Hey dan, a buddy of mine over in goodles mi has some growin in his woods


----------



## dangerdan (Aug 18, 2008)

Wow, thats quite a haul... Maybe a fishing trip to Lake St Clair is in order here....


----------



## dangerdan (Aug 19, 2008)

http://www.smokingmeatforums.com/for...?t=1034&page=2

Found a whole slew of good info on sassafrass. This place has some really good reading.


----------



## capt dan (Aug 19, 2008)

I would be carefull with it.





*Dutch*






 vbmenu_register("postmenu_7627", true);  
Super Moderator
*OTBS Member*
*Admin*
*Super Moderator*
 Join Date: Jul 2005
Location: West Valley City, UT
Posts: 3,800 
Rep Power: 10 
	

	
	
		
		



		
		
	


	














*Woods For Smoking* 
This is information that was provided as a download from bigdaddyviking. . . 

Reference guide for Woods used to Smoke Food 

ACACIA - these trees are in the same family as mesquite. When burned in a smoker, acacia has a flavor similar to mesquite but not quite as heavy. Is a very hot burning wood. 

ALDER - Very delicate with a hint of sweetness. Good with fish, pork, poultry, and light-meat game birds. 

ALMOND - A sweet smoke flavor, light ash. Good with all meats. 

APPLE - Very mild with a subtle fruity flavor, slightly sweet. Good with poultry (turns skin dark brown) and pork. 

ASH - Fast burner, light but distinctive flavor. Good with fish and red meats. 

BIRCH - Medium-hard wood with a flavor similar to maple. Good with pork and poultry. 

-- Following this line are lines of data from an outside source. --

-- ==== Sys2Proof/Certificates/Slice0/Obligations.lean ====
section
/-! DEFINITION. Certificates/Slice0/Obligations.lean: the statements, each with the rule of spec/ it
formalises. `Fp` values are NUM values, `F64` their patterns. -/

open Sys2Proof Sys2Proof.Machine

/-- A command word with opcode `opc` and `k` operand beats behind it is the command `mk` gives, whatever its
other bits and whatever follows (30_encoding.md R82, R83, R87). -/
def encodedAs (opc : BitVec 4) (k : Nat) (mk : Word → List Word → Instr) : Prop :=
  ∀ (w : Word) (ops rest : List Word), w.extractLsb' 28 4 = opc → ops.length = k →
    decode (w :: (ops ++ rest)) = .command (mk w ops) rest

/-! ## Reset -/

/-- 10_state.md R41, the reset state, for every value of the parameters. R36 leaves the scratch buffers any
value: that it is the free value of the reset's number is the model's form (log 14). -/
def Obligations.ResetStateValues : Prop :=
  (∀ p : Params,
    (State.resetWith p).params = p ∧
    (State.resetWith p).cfg =
      { cutoff := 0x3FF0000000000000#64, resonance := 0#64, fenvAmount := 0#64,
        fenv := { attack := 0#64, decay := 0#64, sustain := 0x3FF0000000000000#64, release := 0#64,
                  attackExp := p.defaultExp, decayExp := p.defaultExp, releaseExp := p.defaultExp },
        oscCount := 1#5 } ∧
    (State.resetWith p).slots = List.replicate p.oscSlots
      { wave := 0#3, duty := 0x3FE0000000000000#64, detune := 0#64,
        env := { attack := 0#64, decay := 0#64, sustain := 0x3FF0000000000000#64, release := 0#64,
                 attackExp := p.defaultExp, decayExp := p.defaultExp, releaseExp := p.defaultExp },
        volume := 0x3FF0000000000000#64, sync := false, syncDetune := 0#64 } ∧
    (State.resetWith p).voices = [] ∧
    statusWord (State.resetWith p).status = 0#64 ∧
    (State.resetWith p).errIrq = false ∧
    (∀ i, outRead (State.resetWith p) i = 0#64) ∧
    (∀ i, oscBufRead (State.resetWith p) i = Config.oscBufFree (State.resetWith p).resets i) ∧
    (∀ i, noteBufRead (State.resetWith p) i = Config.noteBufFree (State.resetWith p).resets i)) ∧
  State.reset = State.resetWith Params.reference ∧
  Params.reference.num = .binary64 ∧
  Params.reference.oscSlots = 4 ∧ Params.reference.maxVoices = 16 ∧ Params.reference.maxBlock = 4096 ∧
  Params.reference.filtBase = 0x3FE0000000000000#64 ∧ Params.reference.filtStep = 0x3FC0000000000000#64 ∧
  Params.reference.defaultExp = 0x4000000000000000#64

/-- The reset state meets the invariant and has every phase in range, for every legal parameter value. -/
def Obligations.ResetMeetsInvariant : Prop :=
  (∀ p : Params, p.wellFormed = true → (State.resetWith p).Inv ∧ (State.resetWith p).phasesInUnit) ∧
  State.reset.Inv

/-- 46_host_access.md R235: RESET (opcode 0xF, no operand) puts the engine in its reset state. The noise
source is as 10_state.md R37 says: a seeded one restarts. The number of resets, and the free values it gives
the scratch buffers, are the model's own (log 14). -/
def Obligations.ResetCommandRestoresResetState : Prop :=
  encodedAs 0xF#4 0 (fun _ _ => .reset) ∧
  ∀ s : State, ∃ t : State, exec .reset s = .next t ∧
    t.cfg = (State.resetWith s.params).cfg ∧ t.slots = (State.resetWith s.params).slots ∧
    t.voices = [] ∧ statusWord t.status = 0#64 ∧ t.errIrq = false ∧
    (∀ i, outRead t i = 0#64) ∧
    t.resets = s.resets + 1 ∧
    (∀ i, oscBufRead t i = Config.oscBufFree t.resets i ∧ noteBufRead t i = Config.noteBufFree t.resets i) ∧
    (∀ seed, s.params.noise = .seeded seed → t.noiseDraws = 0)

/-- 70_reset_and_hazards.md R280, R281: `rst` discards the beats of a partly received command, and takes back
a command that executes: in both cases the engine is reset as by RESET, no response is sent, and the first
beat that waits behind is the next command word. The model's own: `rst` as an item of the ports' queue
(log 10), the fault log that stays (log 12), the position that counts no command taken back (log 13) and the
fresh words in the scratch buffers (log 14). -/
def Obligations.RstPinDiscardsPartialCommand : Prop :=
  ∀ (s : State) (bs : List Word) (rest : List PortInput),
    (∀ e : Incomplete, decode bs = .incomplete e → s.inbox = bs.map .beat ++ .rst :: rest →
      ∃ t : State, step s = .next { t with inbox := rest } ∧ exec .reset s = .next t ∧
        t.responses = s.responses) ∧
    (∀ i : Instr, decode bs = .command i [] → s.inbox = bs.map .beat ++ .rstDuring :: rest →
      ∃ t : State, step s = .next { t with inbox := rest } ∧ exec .reset s = .next t ∧
        t.responses = s.responses)

/-! ## Encoding -/

/-- Words written out from 30_encoding.md R82 and R83 and 95_test_vectors.md L2.1, and what they decode
as. -/
def Obligations.TableWordsDecode : Prop :=
  decode [0x00000000#64] = .command .nop [] ∧
  decode [0x10000045#64, 0#64] = .command (.noteOn 69#7 0#64) [] ∧
  decode [0x1FFFFFC5#64, 0#64] = .command (.noteOn 69#7 0#64) [] ∧
  decode [0x20000045#64, 0x3F50624DD2F1A9FC#64] = .command (.noteOff 69#7 0x3F50624DD2F1A9FC#64) [] ∧
  decode [0x3000007F#64, 1#64] = .command (.allNotesOff 1#64) [] ∧
  decode [0x4ABC0010#64, 5#64, 6#64] = .command (.update 16#16 5#64 6#64) [] ∧
  decode [0x5FFF0123#64, 7#64] = .command (.cfgWrite 0x123#12 7#64) [] ∧
  decode [0x60000012#64] = .command (.cfgRead 0x012#12) [] ∧
  decode [0x7000FFFF#64] = .command (.outRead 0xFFFF#16) [] ∧
  decode [0x8000000F#64] = .command (.statusClear 3#2) [] ∧
  decode [0x90000000#64] = .command .rsvd9 [] ∧
  decode [0xA1234567#64] = .command .rsvdA [] ∧
  decode [0xB0000000#64] = .command .rsvdB [] ∧
  decode [0xC0000000#64] = .command .rsvdC [] ∧
  decode [0xD0000000#64] = .command .rsvdD [] ∧
  decode [0xE0000000#64] = .command .rsvdE [] ∧
  decode [0xFFFFFFFF#64] = .command .reset []

/-- Decoding the beats of any command gives the command back and leaves what follows (30_encoding.md R91,
R92, R93); its beats are well formed and as many as R92 says. -/
def Obligations.DecodeInvertsEncode : Prop :=
  ∀ (i : Instr) (rest : List Word),
    decode (encode i ++ rest) = .command i rest ∧
    (encode i).length = i.beats ∧
    (∀ w ∈ (encode i).head?, commandBeatWellFormed w = true)

/-- 30_encoding.md R91 and R92: what every command word is, by bits [31:28] of its first beat alone, with as
many operand beats as its opcode takes; with fewer there is no command yet. -/
def Obligations.DecodeByOpcode : Prop :=
  encodedAs 0x0#4 0 (fun _ _ => .nop) ∧
  encodedAs 0x1#4 1 (fun w ops => .noteOn (w.extractLsb' 0 7) (ops.getD 0 0#64)) ∧
  encodedAs 0x2#4 1 (fun w ops => .noteOff (w.extractLsb' 0 7) (ops.getD 0 0#64)) ∧
  encodedAs 0x3#4 1 (fun _ ops => .allNotesOff (ops.getD 0 0#64)) ∧
  encodedAs 0x4#4 2 (fun w ops => .update (w.extractLsb' 0 16) (ops.getD 0 0#64) (ops.getD 1 0#64)) ∧
  encodedAs 0x5#4 1 (fun w ops => .cfgWrite (w.extractLsb' 0 12) (ops.getD 0 0#64)) ∧
  encodedAs 0x6#4 0 (fun w _ => .cfgRead (w.extractLsb' 0 12)) ∧
  encodedAs 0x7#4 0 (fun w _ => .outRead (w.extractLsb' 0 16)) ∧
  encodedAs 0x8#4 0 (fun w _ => .statusClear (w.extractLsb' 0 2)) ∧
  encodedAs 0x9#4 0 (fun _ _ => .rsvd9) ∧ encodedAs 0xA#4 0 (fun _ _ => .rsvdA) ∧
  encodedAs 0xB#4 0 (fun _ _ => .rsvdB) ∧ encodedAs 0xC#4 0 (fun _ _ => .rsvdC) ∧
  encodedAs 0xD#4 0 (fun _ _ => .rsvdD) ∧ encodedAs 0xE#4 0 (fun _ _ => .rsvdE) ∧
  encodedAs 0xF#4 0 (fun _ _ => .reset) ∧
  (∀ i : Instr, i.beats =
    (if (i.opcode.bits).toNat = 1 ∨ (i.opcode.bits).toNat = 2 ∨ (i.opcode.bits).toNat = 3 ∨
        (i.opcode.bits).toNat = 5 then 2
     else if (i.opcode.bits).toNat = 4 then 3 else 1)) ∧
  (∀ (w : Word) (ops : List Word), ops.length < (opcodeOf w).operandBeats →
    ∃ e : Incomplete, decode (w :: ops) = .incomplete e)

/-- 30_encoding.md R90: two command beats that agree on the opcode and on the bits of the opcode's field
decode alike, whatever their other bits; KEY of ALL_NOTES_OFF and its A operand are ignored as well. -/
def Obligations.IgnoredBitsAreIgnored : Prop :=
  (∀ (w w' : Word) (rest : List Word),
    w.extractLsb' 28 4 = w'.extractLsb' 28 4 →
    ((w.extractLsb' 28 4).toNat ≠ 3 →
      w.toNat % 2 ^ fieldBits (w.extractLsb' 28 4) = w'.toNat % 2 ^ fieldBits (w.extractLsb' 28 4)) →
    decode (w :: rest) = decode (w' :: rest)) ∧
  (∀ (a a' : F64) (s : State), exec (.allNotesOff a) s = exec (.allNotesOff a') s)

/-- Encoding gives back the beats a command was decoded from, where the ignored bits were 0 (30_encoding.md
R82, R90, R91); KEY of ALL_NOTES_OFF is ignored and is encoded as 0. -/
def Obligations.EncodeInvertsDecode : Prop :=
  ∀ (w : Word) (rest rest' : List Word) (i : Instr),
    decode (w :: rest) = .command i rest' → commandBeatWellFormed w = true →
    encode i ++ rest' =
      (if i.opcode = .allNotesOff then 0x30000000#64 else w) :: rest

/-! ## Steps -/

/-- When the beats that wait on the command port decode to a command, and `rst` is not asserted while it
executes, the step is that command's effect at the state where its beats are taken off the port and the
position has moved on by one (30_encoding.md R80, 20_memory.md R66). -/
def Obligations.StepRunsDecodedCommand : Prop :=
  ∀ (s : State) (i : Instr) (rest : List Word),
    decode (leadingBeats s.inbox) = .command i rest →
    (s.inbox.drop i.beats).head? ≠ some .rstDuring →
    step s = exec i { s with inbox := s.inbox.drop i.beats, position := s.position + 1 }

/-- A command whose beats are next on the port is run by the next step, whatever waits behind it (an
assertion of `rst` during another command aside). -/
def Obligations.StepRunsOfferedCommand : Prop :=
  ∀ (s : State) (i : Instr) (q : List PortInput), q.head? ≠ some .rstDuring →
    step { s with inbox := (encode i).map .beat ++ q } =
      exec i { s with inbox := q, position := s.position + 1 }

/-- 70_reset_and_hazards.md R290: with fewer operand beats than the opcode needs, and no `rst`, the command
has not started and the engine waits: nothing changes. -/
def Obligations.StepWaitsForMissingBeats : Prop :=
  ∀ (s : State) (bs : List Word), s.inbox = bs.map .beat →
    (bs = [] ∨ ∃ w ops, bs = w :: ops ∧ ops.length < (opcodeOf w).operandBeats) →
    step s = .next s

/-- Every command completes and every step answers a next state (60_exceptions.md R252, R254; 20_memory.md
R66). A command never changes the parameters, the position or what waits on the ports; it adds to the
responses exactly the beats of 30_encoding.md R83. -/
def Obligations.EveryCommandCompletes : Prop :=
  (∀ (i : Instr) (s : State), ∃ t : State, exec i s = .next t ∧
    t.params = s.params ∧ t.position = s.position ∧ t.inbox = s.inbox ∧
    s.responses <+: t.responses ∧
    t.responses.length = s.responses.length + i.opcode.responseBeats) ∧
  (∀ s : State, ∃ t : State, step s = .next t)

/-! ## Event commands -/

/-- 44_events.md R186, R187 and 30_encoding.md R89: NOP and the reserved opcodes take no operand beat, leave
every piece of state unchanged and send no response. -/
def Obligations.NopAndReservedChangeNothing : Prop :=
  (encodedAs 0x0#4 0 (fun _ _ => .nop) ∧ encodedAs 0x9#4 0 (fun _ _ => .rsvd9) ∧
    encodedAs 0xA#4 0 (fun _ _ => .rsvdA) ∧ encodedAs 0xB#4 0 (fun _ _ => .rsvdB) ∧
    encodedAs 0xC#4 0 (fun _ _ => .rsvdC) ∧ encodedAs 0xD#4 0 (fun _ _ => .rsvdD) ∧
    encodedAs 0xE#4 0 (fun _ _ => .rsvdE)) ∧
  ∀ s : State,
    exec .nop s = .next s ∧ exec .rsvd9 s = .next s ∧ exec .rsvdA s = .next s ∧
    exec .rsvdB s = .next s ∧ exec .rsvdC s = .next s ∧ exec .rsvdD s = .next s ∧
    exec .rsvdE s = .next s

/-- 44_events.md R181: a NOTE_ON of an absent key appends a zeroed note state, or, when the set is full, is
dropped and sets VOICE_OVF. Nothing else changes. -/
def Obligations.NoteOnFreshNote : Prop :=
  encodedAs 0x1#4 1 (fun w ops => .noteOn (w.extractLsb' 0 7) (ops.getD 0 0#64)) ∧
  ∀ (s : State) (key : Key) (time : F64), s.Inv → (∀ v ∈ s.voices, v.key ≠ key) →
    (s.voices.length < s.params.maxVoices →
      exec (.noteOn key time) s = .next { s with
        voices := s.voices ++ [{
          key := key, onTime := time, offTime := 0#64,
          osc := List.replicate s.params.oscSlots
            { phase := 0#64, syncPhase := 0#64, onAmp := 0#64, offAmp := 0#64 },
          f0 := 0#64, f1 := 0#64, fOnAmp := 0#64, fOffAmp := 0#64 }] }) ∧
    (s.voices.length = s.params.maxVoices →
      exec (.noteOn key time) s = .next { s with status := { s.status with voiceOvf := true } })

/-- 44_events.md R182: a NOTE_ON of a present key snapshots the amplitudes with the old times, then sets
onTime and clears offTime. Slots from OSC_COUNT on keep their states, the entry keeps its place, and
nothing else changes. -/
def Obligations.NoteOnRetriggers : Prop :=
  ∀ (s : State) (key : Key) (time : F64) (before after : List Voice) (v : Voice) (nf : NumFormat),
    s.Inv → nf = s.params.num →
    s.voices = before ++ v :: after → v.key = key →
    ∃ v' : Voice, exec (.noteOn key time) s = .next { s with voices := before ++ v' :: after } ∧
      v'.key = v.key ∧ v'.onTime = time ∧ v'.offTime = 0#64 ∧
      v'.f0 = v.f0 ∧ v'.f1 = v.f1 ∧ v'.fOffAmp = v.fOffAmp ∧
      v'.fOnAmp = (env nf s.cfg.fenv (Fp.ofWord nf time) (Fp.ofWord nf v.onTime) (Fp.ofWord nf v.offTime)
        (Fp.ofWord nf v.fOnAmp) (Fp.ofWord nf v.fOffAmp)).toWord ∧
      v'.osc.length = v.osc.length ∧
      (∀ k p o, s.slots[k]? = some p → v.osc[k]? = some o →
        v'.osc[k]? = some (if k < s.oscCount then
          { o with onAmp := (env nf p.env (Fp.ofWord nf time) (Fp.ofWord nf v.onTime) (Fp.ofWord nf v.offTime)
              (Fp.ofWord nf o.onAmp) (Fp.ofWord nf o.offAmp)).toWord }
          else o))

CHERRY - Mild and fruity. Good with poultry, pork and beef. Some List members say the cherry wood is the best wood for smoking. Wood from chokecherry trees may produce a bitter flavor. 

COTTONWOOD - It is a softer wood than alder and very subtle in flavor. Use it for fuel but use some chunks of other woods (hickory, oak, pecan) for more flavor. Don't use green cottonwood for smoking. 

CRABAPPLE - Similar to apple wood. 

GRAPEVINES - Tart. Provides a lot of smoke. Rich and fruity. Good with poultry, red meats, game and lamb. 

HICKORY - Most commonly used wood for smoking--the King of smoking woods. Sweet to strong, heavy bacon flavor. Good with pork, ham and beef. 

LILAC - Very light, subtle with a hint of floral. Good with seafood and lamb. 

MAPLE - Smoky, mellow and slightly sweet. Good with pork, poultry, cheese, and small game birds. 

MESQUITE - Strong earthy flavor. Good with beef, fish, chicken, and game. One of the hottest burning woods. 

MULBERRY - The smell is sweet and reminds one of apple. 

OAK - Heavy smoke flavor--the Queen of smoking wood. RED OAK is good on ribs, WHITE OAK makes the best coals for longer burning. All oak varieties reported as suitable for smoking. Good with red meat, pork, fish and heavy game. 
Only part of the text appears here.